The reason no particular task needs to be specified to invoke DK is exactly because they argue that their initial selection of experimental tasks is so general, that the effect must apply to everything.

It feels like you and danbruc are inverting causality here. You start from the assumption that DK is a real effect and then say, because it's real and general, it doesn't matter what tasks they used to prove it. But that's backwards. We have to start from the null hypothesis of no effect existing, and then they have to present evidence that it does in fact exist. And because they claim it's both large and very general, they need to present evidence to support both these ideas.

That's why they explicitly argued that their tasks reflect general attributes like wisdom and intelligence: they wanted to be famous for discovering a general effect, not one that only applies in very specific situations.

But their tasks aren't great. The worst are ridiculous, the best are unverifiable. Thus the evidence that DK is a real and general effect must either be taken as insufficient, or you could widen the argument to include studies by other psychologists that pursue the same finding via different means.

danbruc · on April 25, 2022

And because they claim it's both large and very general, they need to present evidence to support both these ideas.

To me the claims in the paper do not really seem that strong, almost to the point that I am not sure if they claim anything at all. If you read through the conclusions, they mostly report the findings of their experiments. The closest thing to any claims about generality I can find is that they discuss in which scenarios their findings will not apply. You could maybe read into this that they claim that in all other scenarios their findings apply, but that is not what they actually do.

But I guess the better way to discuss this is that you just quote the claims from the paper that you consider too strong and unjustified instead of me trying to anticipate what you are referring to or me going over each claim in the paper.

danbruc · on April 22, 2022

The tasks aren't arbitrary.

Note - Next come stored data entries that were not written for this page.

-- ==== Sys2Proof/Syntax.lean ====
section
/-!
DEFINITION. Syntax.lean: the commands of the block, one constructor for each row of spec/opcode_table.json, with the operands the
happening brings from outside the module's state. `who` is a session: 0 to 3 the TLS sessions, 4 to 35 the CAN sessions (R391, R392).
-/

namespace Sys2Proof
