/-- Registers of block PWM. -/
def regsPwm : List RegDesc := [
  ⟨0x150000, [], 0x2, 0x0, 0x0, 0x1, 0x0, 0x0⟩,
  ⟨0x150004, [], 0x0, 0x0, 0x8, 0x0, 0x0, 0x0⟩,
  ⟨0x150008, [], 0x0, 0x0, 0x0, 0x0, 0x3FF01FF, 0x1E0064⟩,
  ⟨0x150100, [(4, 16)], 0x0, 0x0, 0x0, 0x0, 0xFFFFFFFF, 0x1312D00⟩,
  ⟨0x151000, [(16, 104)], 0x0, 0x0, 0x0, 0x0, 0xFFFF01FF, 0x80⟩,
  ⟨0x151004, [(16, 104)], 0x0, 0x1FFFF, 0x0, 0x0, 0x0, 0x0⟩,
  ⟨0x151008, [(16, 104)], 0x0, 0xFFFF, 0x0, 0x0, 0x0, 0x0⟩,
  ⟨0x15100C, [(16, 104)], 0x0, 0x0, 0xC0000, 0x0, 0x0, 0x0⟩,
  ⟨0x152000, [(4, 4)], 0x0, 0x0, 0x0, 0x0, 0x7FFFF, 0x3200⟩,
  ⟨0x153000, [(16, 8)], 0x0, 0x0, 0x0, 0x0, 0xFFF, 0x0⟩,
  ⟨0x153004, [(16, 8)], 0x0, 0x0, 0x0, 0x3, 0x0, 0x0⟩,
  ⟨0x153008, [(16, 8)], 0x0, 0x0, 0x2, 0x0, 0x0, 0x0⟩,
  ⟨0x15300C, [(16, 8)], 0x0, 0x0, 0x0, 0x0, 0x0, 0x0⟩,
  ⟨0x154000, [(16, 8)], 0x0, 0x0, 0x0, 0x0, 0x7FFFF, 0xC8⟩,
  ⟨0x154004, [(16, 8)], 0x0, 0x0, 0x0, 0x0, 0xFFFFFFFF, 0x640000⟩,
  ⟨0x154008, [(16, 8)], 0x0, 0x0, 0x0, 0x4, 0x0, 0x0⟩,
  ⟨0x15400C, [(16, 8)], 0x0, 0x0, 0x0, 0x0, 0x0, 0x0⟩,
  ⟨0x155000, [], 0xFFFFFFFF, 0x0, 0x0, 0x0, 0x0, 0x0⟩,
  ⟨0x15500C, [], 0x0, 0x0, 0x0, 0x0, 0x0, 0x0⟩,
  ⟨0x155004, [], 0x1FF, 0x0, 0x0, 0x0, 0x0, 0x0⟩,
  ⟨0x155010, [], 0x0, 0x0, 0x0, 0x0, 0x0, 0x0⟩,
  ⟨0x155008, [], 0x0, 0x0, 0x0, 0x3, 0x0, 0x0⟩,
  ⟨0x155100, [(4, 3)], 0x0, 0x0, 0x0, 0x0, 0x0, 0x0⟩]

/-- Registers of block LSW. -/
def regsLsw : List RegDesc := [
  ⟨0x160000, [(32, 96)], 0x0, 0x0, 0x0, 0x0, 0xFFFFFFFF, 0xC850232⟩,
  ⟨0x160004, [(32, 96)], 0x0, 0x0, 0x0, 0x0, 0xFFFFFFFF, 0x3C21C172⟩,
  ⟨0x160008, [(32, 96)], 0x0, 0x0, 0x0, 0x0, 0x0, 0x0⟩,
  ⟨0x16000C, [(32, 96)], 0x0, 0x0, 0x800, 0x0, 0x0, 0x4000⟩,
  ⟨0x160010, [(32, 96)], 0x0, 0x0, 0x0, 0x1, 0x0, 0x0⟩,
  ⟨0x160014, [(32, 96)], 0x0, 0x0, 0x0, 0x0, 0x0, 0x0⟩,
  ⟨0x160018, [(32, 96)], 0x0, 0x0, 0x0, 0x0, 0x0, 0x0⟩,
  ⟨0x161000, [(16, 6)], 0x0, 0x0, 0x0, 0x0, 0x3FFFFFFF, 0x640AA50⟩,
  ⟨0x161004, [(16, 6)], 0x0, 0x0, 0x0, 0x0, 0x0, 0x0⟩,
  ⟨0x161008, [(16, 6)], 0x0, 0x0, 0x0, 0x0, 0x0, 0x0⟩,
  ⟨0x161100, [(4, 12)], 0x0, 0x0, 0x0, 0x0, 0x0, 0x0⟩,
  ⟨0x161140, [], 0x0, 0x0, 0x0, 0x0, 0x0, 0x0⟩,
  ⟨0x161150, [(4, 4)], 0x0, 0x0, 0x0, 0x4, 0x0, 0x0⟩,
  ⟨0x161200, [], 0x0, 0x0, 0x0, 0x0, 0x0, 0x0⟩,
  ⟨0x161210, [(4, 8)], 0x0, 0x0, 0x0, 0x0, 0x3FFFFF, 0x14⟩,
  ⟨0x161300, [(4, 96)], 0x0, 0x0, 0x0, 0x0, 0xFFFFF, 0x80000⟩]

They're meant to be a proxy for some universal concept of competence.

This seems at least somewhat wrong to me - the competence is not universal but task specific. They compare how your competence to perform task X is related to your ability of assessing your performance of task X in absolute terms and relative to the other participants. They repeat this for different tasks and find that for all tested tasks the same pattern emerges - roughly, the better your performance, the better your ability to accurately assess your own performance and the performance of others.

So you can be competent doing task X and provide accurate assessments for task X performances while at the same time being incompetent doing task Y and being less accurate in assessing task Y performances. This essentially means that you can not be universally good at assessing performances of arbitrary tasks, you can only do this well for tasks for which you are yourself competent.

danbruc · on April 22, 2022

For completeness I would add that a good task must allow objectively rating the performance of participants with [much] room for debate. But given that, the whole setup is self-contained and task-independent. Let participants perform the task and establish their competence by rating their performance. Then let participants perform the meta-tasks of rating their performance in absolute and relative terms and finally check how task and meta-task performances are related.